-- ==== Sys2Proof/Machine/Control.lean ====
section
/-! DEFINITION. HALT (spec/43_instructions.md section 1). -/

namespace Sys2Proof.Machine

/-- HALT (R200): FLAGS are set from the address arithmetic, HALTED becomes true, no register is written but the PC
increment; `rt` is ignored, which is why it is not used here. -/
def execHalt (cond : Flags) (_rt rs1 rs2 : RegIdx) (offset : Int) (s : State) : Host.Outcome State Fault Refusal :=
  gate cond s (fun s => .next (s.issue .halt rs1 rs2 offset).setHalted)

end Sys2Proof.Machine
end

Exercise instructions |
Search the entries for the string "section" and copy each line where it occurs.

Response |
section
/-! DEFINITION. HALT (spec/43_instructions.md section 1). -/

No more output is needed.